Now when this occurs apart from operative treatment, one of two things has to happen; either the pressure becomes so high as to force escape through the valve into the caecum, or the swelling subsides sufficiently to permit of this, or else rupture occurs, with the fulminant type of so-called pus appendicitis. Surgeons expect to lose twenty-five per cent or more of this type, general peritonitis accounting for the very large death rates following rupture.

However, nature is most kind in his particular and anticipates this rupture or the more gradual ulcer that permits of a leak of the appendicial contents into the free peritoneal cavity. As soon as perforation is even threatened the intestines glue themselves together about the inflamed area, creating a barrier against general peritoneal infection, as witness the mass by which we recognize a perforated or ruptured appendix.

If this mass can be made out by palpitation it is evidence that the condition is already taken care of, the infected area walled off completely, and general peritonitis obviated. It is unthinkable that nature can instantly create this wall of adhesions and at the same time be unable gradually to insure the potency of this barrier against spread of the peritoneal inflammation.

In the acute unruptured case, relief is easily obtained in one to two hours by complete emptying of the colon by means of high- colonic irrigations or the repetition of the plain simple two- quart enema till the water returns clear.

Immediately the appendix is inflamed there is complete stasis of peristalsis at this point, and positively no danger is present even if water is forced into the colon from considerable heights, as in placing the bag five feet above the hips, though three feet elevation will usually serve to introduce the water without too much pressure.

It is a rare case in which relief is not quite complete in one or two hours, and not infrequently by the time the third or fourth enema is given there is no longer any pain.

Soreness of the appendicial region may persist for one or two days, but the recovered patient is generally at work next day as usual with no bad after-effects.

Should pain still be excessive after the colon is well emptied, it is only necessary to keep the patient in bed on the back with the knee well elevated an an ice bag over the region of pain, unless this pain should be at some distant and seemingly unrelated point, as not infrequently happens.
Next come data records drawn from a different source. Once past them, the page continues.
-- ==== Sys2Proof/Laws/Flags.lean ====
section
/-!
SUPPORT. The fields of a frame word put together from four bytes (30_encoding.md R60, R61).
-/

namespace Sys2Proof.Machine

/-- A frame word bit by bit: NCMD lowest, ADDR highest. -/
theorem getLsbD_frameOf (a b c d : Byte) (i : Nat) :
    (frameOf a b c d).getLsbD i =
      if i < 8 then d.getLsbD i else if i < 16 then c.getLsbD (i - 8)
      else if i < 24 then b.getLsbD (i - 16) else a.getLsbD (i - 24) := by
  have h : frameOf a b c d = (((a ++ b) ++ c) ++ d) := rfl
  rw [h, BitVec.getLsbD_append, BitVec.getLsbD_append, BitVec.getLsbD_append]
  split_ifs <;> first | rfl | omega

@[simp] theorem frameAddr_frameOf (a b c d : Byte) : frameAddr (frameOf a b c d) = a := by
  apply BitVec.eq_of_getLsbD_eq
  intro i hi
  rw [frameAddr, BitVec.getLsbD_extractLsb', getLsbD_frameOf]
  simp [hi, show ¬ 24 + i < 8 by omega, show ¬ 24 + i < 16 by omega]

@[simp] theorem frameNaddr_frameOf (a b c d : Byte) : frameNaddr (frameOf a b c d) = b := by
  apply BitVec.eq_of_getLsbD_eq
  intro i hi
  rw [frameNaddr, BitVec.getLsbD_extractLsb', getLsbD_frameOf]
  simp [hi, show ¬ 16 + i < 8 by omega, show 16 + i < 24 by omega]

@[simp] theorem frameCmd_frameOf (a b c d : Byte) : frameCmd (frameOf a b c d) = c := by
  apply BitVec.eq_of_getLsbD_eq
  intro i hi
  rw [frameCmd, BitVec.getLsbD_extractLsb', getLsbD_frameOf]
  simp [hi, show 8 + i < 16 by omega]

@[simp] theorem frameNcmd_frameOf (a b c d : Byte) : frameNcmd (frameOf a b c d) = d := by
  apply BitVec.eq_of_getLsbD_eq
  intro i hi
  rw [frameNcmd, BitVec.getLsbD_extractLsb', getLsbD_frameOf]
  simp [hi]

/-- The command of a frame's event is its CMD field (42_frame_assembly.md R129). -/
@[simp] theorem frameEvent_cmd (f : Word) : (frameEvent f).cmd = frameCmd f := rfl
@[simp] theorem frameEvent_frame (f : Word) : (frameEvent f).frame = f := rfl
@[simp] theorem frameEvent_valid (f : Word) : (frameEvent f).valid = valid f := rfl

end Sys2Proof.Machine
end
However, every physician is familiar with the location of McBurneys Point, and if doubt arises, the location will be found easily by a little deep pressure.

Should rupture have occurred, or perforation, with the familiar mass in the lower right quadrant of the abdomen, the very same procedure is all that is required; but in all cases, absolutely no food should enter the digestive tract till recovery is complete; and in the case of perforated or ruptured cases there will be no desire for food of any kind, as the entire digestive tract is out of function.

Treated as above, appendicitis becomes one of the shortest and simplest of the acute manifestations of disease, for it subsides rapidly when the causative factors have in this way been discontinued.

During the writers first sixteen years of practice he continued to think of appendicitis as one of those accidental happenings for which there is no known remedy; but for the past twenty-nine years he has pursued the above simple attack on this supposedly surgical condition without one adventitious result to cause doubt of the correctness of the methods used.

Well over four hundred cases of all types of appendicitis have been treated in this simple way, without one fatality to mar the statistics, including twenty-four perforated cases with well- defined abscess wall, all of which drained naturally into the colon and were at work in one or two days after this spontaneous cure. With two exceptions, all of these cases matured and drained within forty-eight hours; in the two exception the time was five and seven days.